"ignore the story. see the soul. remember to love. you will never regret it" --- Seane Corn

"ignore the story. see the soul. remember to love. you will never regret it" --- Seane Corn
it's a jungle out there

Sunday, December 2, 2012

I Love My Kids: Part 2


My birthday was a few weeks ago. 
I'm not a fan of birthday celebrations cause I'm a buzz kill.

OK, that's not entirely accurate. 
I like other people's birthdays. 
I don't need like to have my birthday acknowledged in any significant way, and I don't need more stuff. 
I don't like that much direct attention. 
When I was 6 and my 1st grade class sang Happy Birthday to me I cried from embarrassment.
I guess the fact that I had to plan my Sweet Sixteen entirely on my own because those were my mom's Obsessed with The Church and Holy Spirit Years kinda sealed the deal on not expecting too much from anyone on my birthday.

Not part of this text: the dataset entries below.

/-- Does the engine accept a frame (R445)? One whose IPv6 UDP checksum fails (R439) is among those it does not (log 159, DESIGN CHOICE). -/
def accepted (s : State) (e k : Nat) (f : Frame) : Bool :=
  let q := f.bth.dqpn % 16384
  let r := qp s e q
  (f.csum || ! f.v6) && ownIp s e k f.v6 f.dstIp && f.bth.dqpn / 16384 == e && qpState s e q != 0 && f.srcIp == r.rip && f.v6 == r.v6 &&
    f.bth.sqpn == r.rqpn && f.bth.enc == r.enc

/-- The body of an accepted frame once its ICRC or tag has been checked (R444, R460). -/
def openBody (s : State) (e : Nat) (f : Frame) : Option (List Byte) :=
  let r := qp s e (f.bth.dqpn % 16384)
  if r.enc then
    match (qpKeys s e r).key f.bth.kp with
    | none => none
    | some key => Config.gcmOpen key (nonceOf r.rsrcId f.bth.sqpn f.bth.txctr) (toBE 32 (bthNat f.bth)) (f.body ++ f.check)
  else if f.check = icrcOf f.bth f.body then some f.body else none

/-- A frame whose ICRC or tag fails: counted, recorded and treated as lost (R444, R461). -/
def badFrame (s : State) (e k : Nat) (f : Frame) : State :=
  let x := Reg.rteStat e
  let s := if f.bth.enc then bump s x RteStat.AUTHFAIL 1 else bump s x RteStat.ICRC 1
  log s { errOf (unitCode .rte e) .eth 1 with tenant := (qp s e (f.bth.dqpn % 16384)).tenant, synd := k * 2 ^ 124 }

/-- An unknown opcode (R441). -/
def TOpc_known (o : TOpc) : Bool := match o with | .bad _ => false | _ => true

/-- A frame at a port of an engine, sorted (R490) and checked (R445, R444); `k` takes the pair and the opened body of one that carries the
row's opcode. -/
def rteArrive (s : State) (e k : Nat) (f : Frame) (opc : TOpc) (body : State → Nat → List Byte → State) : State :=
  if f.bth.opc ≠ opc ∧ TOpc_known f.bth.opc then s
  else if ! portOn s e k ∨ f.dport ≠ fld s (Reg.rteCfg e) RteCfg.UDPDST then bump s (Reg.rtePortStat e k) RtePortStat.NONRTE 1
  else if ! accepted s e k f ∨ ! TOpc_known f.bth.opc then stray s e
  else match openBody s e f with
    | none => badFrame s e k f
    | some bs => body (tutilIn s (.rte e) (qp s e (f.bth.dqpn % 16384)).tenant (units128 bs.length)) (f.bth.dqpn % 16384) bs

/-! ### The receiver (R446-R448, R453-R458) -/

/-- The newest arrival noted for the next ACK (R443, R447). -/
def noteArrival (s : State) (r : QpRun) (f : Frame) : QpRun :=
  { r with ets := f.bth.ts, etsPath := f.bth.path, delay := (timeNs s % 2 ^ 32 + 2 ^ 32 - f.bth.ts) % 2 ^ 32,
           ce := r.ce + b2n f.ce, ackAt := some (r.ackAt.getD s.clk.now) }

/-- CUMPSN carried over the PSNs already received. -/
def slide : Nat → QpRun → QpRun
  | 0, r => r
  | k + 1, r => if r.map.contains r.cum then slide k { r with map := r.map.erase r.cum, cum := (r.cum + 1) % 2 ^ 32 } else r

/-- A PSN marked as received (R446). -/
def markPsn (r : QpRun) (psn : Nat) : QpRun := slide (r.map.length + 1) { r with map := psn :: r.map }

/-- The first packet's PSN of the message a packet belongs to: a SEND sent again after RNR comes under new PSNs (R453). -/
def baseOf (r : QpRun) (f : Frame) (xh : Nat) : Nat :=
  if f.bth.opc = .send then (f.bth.psn + 2 ^ 32 - XhD xh / r.pmtu % 2 ^ 32) % 2 ^ 32 else 0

Until the Bruce Years. When the kids were younger, they would TORTURE me in the days approaching my birthday. But that's mostly because their dad would get them all excited and plan shit and it would be a secret and a big surprise.

It was exhausting. Almost as bad as Mother's Day. 
I am an ungrateful bitch.

This year my birthday fell during my New and Improved Boobs recuperation time off. I had been home for a week and there had been no mention of my advancing age, or excited questions about what I wanted to do on the big day

That morning I woke up in a quandary. 
Do I tell them? 
Do I not tell them? 
What if I tell them and they forgot and then they feel badly? 
What if I don't tell them and at some point like Thanksgiving or Christmas they realize my birthday had come and gone? Would they feel awful?

I decided it was best to tell them. So I did. 
There was so much preamble I scared the hell out of them.

Ummm... you guys???....ummm... I have to tell you something.... I don't want you to feel bad... it's ok... I just thought I should tell you... cause dad might text you...I just don't want you to be upset...

The color drained out of their faces.

it's my birthday today

Their faces light up with big smiles happy birthday mommy! Mia gives me a hug and Jack smiles some more. Ty was still asleep. Later, when he came downstairs dressed for school, I give him the same blah blah blah it's my birthday.

He just looked at me and walked into the kitchen.

????

WTF???

then he left with his usual Bye Mom

whatever


****

I spent a lot of the day thinking about my mom, thinking about being her firstborn and thinking about how I felt the day Jack was born and wondering how she felt when I was born.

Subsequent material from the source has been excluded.